*Activity*
Lines with "raise" in them are to be located in the listing below and copied.

═══ Dataset

-- ==== Sys2Proof/Proofs/Service.lean ====
section
/-! The commands of the service unit (sections 5.3 to 5.5): TAKE, EOS with its four outcomes, the 8 µs boundary and the
close-timer expiry. Settles the statements about them. -/

namespace Sys2Proof.Machine

open Sys2Proof.Safety

/-! ### TAKE (R87 to R90, R117) -/

theorem LineMode.kind_eq (m : LineMode) : m.kind = if m = .edge then .edge else .level := by cases m <;> rfl

/-- The hint source of an EDGE line is the source of its last edge (R89). -/
theorem LineEntry.hint_of_edge {e : LineEntry} (h : e.mode = .edge) : e.hint = e.lastEdge := by
  simp only [LineEntry.hint, h]

/-- The hint source of a requesting line of another mode is its lowest contributor (R89). -/
theorem LineEntry.hint_of_level {e : LineEntry} (hreq : e.requesting = true) (h : e.mode ≠ .edge) :
    e.contributors.getLsbD e.hint.toNat = true ∧ ∀ n < e.hint.toNat, e.contributors.getLsbD n = false := by
  obtain ⟨hedge, -⟩ | ⟨hlevel, hne⟩ := LineEntry.requesting_eq_true.mp hreq
  · exact absurd hedge h
  · have hhint : e.hint = lowestMember e.contributors := by
      rcases hlevel with hm | hm <;> simp only [LineEntry.hint, hm]
    rw [hhint]
    exact lowestMember_spec hne

theorem State.push_depth (s : State) (l : LineId) : (s.push l).depth = BitVec.ofNat 4 (s.stack.length + 1) := by
  simp only [State.depth, State.push_eq, List.length_append, List.length_singleton]

theorem State.push_line (s : State) (l m : LineId) :
    (s.push l).line m = if (s.line l).mode = .edge ∧ m = l then (s.line l).clearLatch else s.line m := by
  by_cases h : (s.line l).mode = .edge
  · simp only [State.push, h, if_true, true_and, State.line_setLine]
    rfl
  · simp only [State.push, h, if_false, false_and]
    rfl

theorem State.watchTake_line (s : State) (l : LineId) : s.watchTake.line l = s.line l := by
  rw [State.watchTake_eq]
  rfl

theorem State.watchTake_sreq (s : State) : s.watchTake.sreq = s.sreq := by
  rw [State.watchTake_eq]
  exact State.sreq_congr rfl rfl

/-- What a VALID TAKE does to the monitor (R117). -/
theorem State.watchTake_monitor (s : State) :
    s.watchTake.monitor =
      match s.monitor with
      | .counting _ | .warned _ => if s.watchTake.sreq then .counting s.intervalTicks else .idle
      | .idle | .tripped _ => s.monitor := by
  rw [State.watchTake_sreq]
  unfold State.watchTake
  cases h : s.monitor <;> simp only [h]

theorem State.take_of_offer {s : State} {l : LineId} (hheld : s.held = false) (h : s.offer = some l) :
    s.take = (s.push l).watchTake.answer .done (takeRecord l (s.line l) (BitVec.ofNat 4 (s.stack.length + 1))) := by
  rw [State.take, hheld, h, ← State.push_depth]
  rfl

theorem State.take_of_none {s : State} (hheld : s.held = false) (h : s.offer = none) :
    s.take = s.answer .done (emptyRecord s.depth) := by
  rw [State.take, hheld, h]
  rfl

/-- What a VALID TAKE leaves unchanged (R87). -/
theorem State.take_frame (s : State) (l : LineId) (record : Word) :
    let t := (s.push l).watchTake.answer .done record
    t = { s with lines := t.lines, stack := t.stack, monitor := t.monitor, reply := t.reply } := by
  dsimp only
  rw [State.watchTake_eq, State.push_eq]
  rfl

/-- Settles O45. -/
theorem takePushesTheOffer : Obligations.TakePushesTheOffer := by
  unfold Obligations.TakePushesTheOffer
  intro s hheld
  refine ⟨?_, fun hoffer => ?_⟩
  · intro l hoffer e edge depth
    have hreq : e.requesting = true := by
      obtain ⟨-, hreq, -⟩ := State.deliverable_eq_true.mp (State.deliverable_of_offer hoffer)
      exact hreq
    have hline : ∀ m, ((s.push l).watchTake.answer .done (takeRecord l e depth)).line m =
        if e.mode = .edge ∧ m = l then e.clearLatch else s.line m := fun m => by
      rw [State.answer_line, State.watchTake_line, State.push_line]
    refine ⟨(s.push l).watchTake.answer .done (takeRecord l e depth), e.hint, ?_, ?_, fun hedge => ⟨?_, ?_, ?_⟩,
      fun hlevel => ⟨?_, ?_, ?_, ?_⟩, fun m hne => ?_, ?_, State.take_frame s l _⟩
    · rw [exec_take, State.take_of_offer hheld hoffer]
    · rw [State.answer_stack, State.watchTake_eq, State.push_eq, LineMode.kind_eq]
    · exact LineEntry.hint_of_edge hedge
    · rw [hline, if_pos ⟨hedge, rfl⟩]
      rfl
    · rw [State.answer_reply, takeRecord_eq, if_pos hedge, LineMode.kind_eq, if_pos hedge]
      rfl
    · exact (LineEntry.hint_of_level hreq hlevel).1
    · exact (LineEntry.hint_of_level hreq hlevel).2
    · rw [hline, if_neg fun h => hlevel h.1]
    · rw [State.answer_reply, takeRecord_eq, if_neg hlevel, LineMode.kind_eq, if_neg hlevel]
      rfl
    · rw [hline, if_neg fun h => hne h.2]
    · rw [State.answer_monitor, State.answer_sreq, State.watchTake_monitor, State.push_eq]
      rfl
  · rw [exec_take, State.take_of_none hheld hoffer, emptyRecord_eq]
    rfl

/-! ### What an EOS selects and does (R93 to R97) -/

section
variable {s : State} {w : Word} {e : StackEntry}

theorem State.eosEffect_of_none (h : s.eosSelected w = none) :
    s.eosEffect w = (s, .notInService, if w.getLsbD 8 then 63#6 else 0#1 ++ w.extractLsb' 0 5) := by
  have hline : (lineCode (eosLine w)).setWidth 6 = 0#1 ++ w.extractLsb' 0 5 := by
    have hcode : lineCode (eosLine w) = w.extractLsb' 0 5 := by
      rw [lineCode, eosLine, lineOf, BitVec.ofNat_toNat, BitVec.setWidth_eq]
    rw [lineCode_setWidth, ofNat6_line, hcode]
  simp only [State.eosEffect, h, hline]
  rfl

theorem State.eosEffect_of_closing (h : s.eosSelected w = some e) (hclosing : e.closing ≠ none) :
    s.eosEffect w = (s, .alreadyClosing, BitVec.ofNat 6 e.line.val) := by
  simp only [State.eosEffect, h, Option.isSome_iff_ne_none.mpr hclosing, if_true, lineCode_setWidth]

/-- The close limit 0, or no matching queue entry: the OPEN entry leaves the stack (R94). -/
theorem State.eosEffect_of_unmatched (h : s.eosSelected w = some e) (hopen : e.closing = none)
    (hnone : s.closeLimit = 0 ∨ s.newestMatch e.line = none) :
    s.eosEffect w = (s.removeEntry e.line, .closed, BitVec.ofNat 6 e.line.val) := by
  simp only [State.eosEffect, h, hopen, Option.isSome_none, Bool.false_eq_true, if_false, lineCode_setWidth]
  by_cases hlimit : s.closeLimit = 0
  · rw [if_pos hlimit]
  · rw [if_neg hlimit, hnone.resolve_left hlimit]

/-- A close limit above 0 and a matching queue entry: the OPEN entry becomes CLOSING (R94, R96). -/
theorem State.eosEffect_of_match {stamp : Stamp} (h : s.eosSelected w = some e) (hopen : e.closing = none)
    (hlimit : s.closeLimit ≠ 0) (hmatch : s.newestMatch e.line = some stamp) :
    s.eosEffect w = (s.closeEntry e.line stamp, .deferred, BitVec.ofNat 6 e.line.val) := by
  simp only [State.eosEffect, h, hopen, Option.isSome_none, Bool.false_eq_true, if_false, hlimit, hmatch,
    lineCode_setWidth]

/-- An EOS passes its effect on, with the record of it in EOS_RESULT (R98). -/
theorem State.endOfService_eq {u : State} {outcome : EosOutcome} {line : BitVec 6}
    (h : s.eosEffect w = (u, outcome, line)) :
    s.endOfService w = s.propagate (u.setEosResult ⟨outcome, line, u.depth⟩) := by
  simp only [State.endOfService, h]

/-- An effect that leaves the summary and SREQ passes nothing on. -/
theorem State.endOfService_of_same {u : State} {outcome : EosOutcome} {line : BitVec 6}
    (h : s.eosEffect w = (u, outcome, line)) (hsummary : s.summary = u.summary) (hsreq : s.sreq = u.sreq) :
    s.endOfService w = u.setEosResult ⟨outcome, line, u.depth⟩ := by
  rw [State.endOfService_eq h]
  exact State.propagate_same (by rw [hsummary, State.setEosResult_summary]) (by rw [hsreq, State.setEosResult_sreq])

end

/-- An entry that becomes CLOSING stays in its place with its line and its priority, so that the same lines are
deliverable (R83, R96). -/
theorem State.closeEntry_sreq (s : State) (l : LineId) (stamp : Stamp) : (s.closeEntry l stamp).sreq = s.sreq := by
  have hdeliverable : (s.closeEntry l stamp).deliverable = s.deliverable := by
    funext m
    have hstack : (s.closeEntry l stamp).inStack m = s.inStack m := by
      simp only [State.inStack, State.closeEntry, List.any_map]
      congr 1
      funext e
      simp only [Function.comp_apply]
      split <;> rfl
    have hgate : (s.closeEntry l stamp).passesGate = s.passesGate := by
      funext p
      simp only [State.passesGate, State.closeEntry, List.getLast?_map]
      cases s.stack.getLast? with
      | none => rfl
      | some top =>
        simp only [Option.map_some]
        split <;> rfl
    simp only [State.deliverable, hstack, hgate]
    rfl
  simp only [State.sreq, hdeliverable]

/-- Settles O46: an EOS that leaves the stack passes nothing on; one answered CLOSED passes on the change of SREQ. -/
theorem eosEndsTheSelectedService : Obligations.EosEndsTheSelectedService := by
  unfold Obligations.EosEndsTheSelectedService
  intro s w hheld
  rw [← State.eosSelected_eq]
  refine ⟨fun hnone => ?_, fun e he => ⟨fun hclosing => ?_, fun hopen hunmatched => ?_⟩⟩
  · rw [exec_eos, State.registerDone_of_free hheld,
      State.endOfService_of_same (State.eosEffect_of_none hnone) rfl rfl]
    rfl
  · rw [exec_eos, State.registerDone_of_free hheld,
      State.endOfService_of_same (State.eosEffect_of_closing he hclosing) rfl rfl]
    rfl
  · have heffect := State.eosEffect_of_unmatched he hopen (hunmatched.imp_right State.newestMatch_eq_none.mpr)
    let u := (s.removeEntry e.line).setEosResult
      ⟨.closed, BitVec.ofNat 6 e.line.val, (s.removeEntry e.line).depth⟩
    have hlines : (s.propagate u).lines = s.lines := State.propagate_lines_of_summary rfl
    obtain ⟨hframe, -, hmonitor⟩ := State.answer_propagate_spec (s := s) (u := u) .done 0 rfl rfl rfl rfl rfl
    rw [State.answer_lines, hlines] at hframe
    refine ⟨(s.propagate u).answer .done 0, ?_, hmonitor, hframe⟩
    rw [exec_eos, State.registerDone_of_free hheld, State.endOfService_eq heffect]

/-- Settles O47. -/
theorem eosDefersOnAQueuedMatch : Obligations.EosDefersOnAQueuedMatch := by
  unfold Obligations.EosDefersOnAQueuedMatch
  intro s w e older q newer hheld hlimit hopen hselected hqueue hmatch hnewer
  rw [← State.eosSelected_eq] at hselected
  have heffect := State.eosEffect_of_match hselected hopen hlimit (State.newestMatch_of_append hqueue hmatch hnewer)
  have hdepth : (s.closeEntry e.line q.stamp).depth = s.depth := by simp [State.depth, State.closeEntry]
  rw [exec_eos, State.registerDone_of_free hheld,
    State.endOfService_of_same heffect rfl (State.closeEntry_sreq ..).symm, hdepth]
  rfl

/-! ### The close timers (R101, R103) -/

theorem State.closeUnitBoundary_of_due {s : State} (hheld : s.held = false) (hdue : s.closeUnitDue = true) :
    s.closeUnitBoundary = { s with
      closeUnitDue := false
      stack := s.stack.map fun e => { e with closing := e.closing.map Closing.unitBoundary } } := by
  simp [State.closeUnitBoundary, hheld, hdue]

theorem State.closeTimerExpiry_of_due {s : State} {l : LineId} (hheld : s.held = false)
    (hdue : s.closeExpiryDue l = true) :
    s.closeTimerExpiry l = s.propagate ((s.removeEntry l).raise flagCloseExpired) := by
  simp [State.closeTimerExpiry, hheld, hdue]

theorem State.closeExpiryDue_eq_false {s : State} {l : LineId} :
    s.closeExpiryDue l = false ↔
      ∀ e ∈ s.stack, ∀ c : Closing, e.line = l → e.closing = some c → c.expiring = false := by
  rw [← Bool.not_eq_true, State.closeExpiryDue_eq_true]
  simp only [not_exists, not_and, Bool.not_eq_true]

/-- Settles O48. -/
theorem closeTimerCountsAndExpires : Obligations.CloseTimerCountsAndExpires := by
  unfold Obligations.CloseTimerCountsAndExpires
  refine ⟨fun s h => ?_, fun s l h => ?_, fun s hheld hdue => ?_, fun s l hheld hdue => ?_⟩
  · rw [exec_closeUnitBoundary, State.closeUnitBoundary_of_not_due h]
  · rw [exec_closeTimerExpiry,
      State.closeTimerExpiry_of_not_due (h.imp_right State.closeExpiryDue_eq_false.mpr)]
  · rw [exec_closeUnitBoundary, State.closeUnitBoundary_of_due hheld hdue]
    rfl
  · let u := (s.removeEntry l).raise flagCloseExpired
    obtain ⟨hframe, hlines, hmonitor⟩ := State.propagate_spec (s := s) (u := u) rfl rfl rfl rfl
    refine ⟨s.propagate u, ?_, hlines, hmonitor, hframe⟩
    rw [exec_closeTimerExpiry, State.closeTimerExpiry_of_due hheld (State.closeExpiryDue_eq_true.mpr hdue)]

end Sys2Proof.Machine
end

══════

*Answer section*
    s.closeTimerExpiry l = s.propagate ((s.removeEntry l).raise flagCloseExpired) := by
  · let u := (s.removeEntry l).raise flagCloseExpired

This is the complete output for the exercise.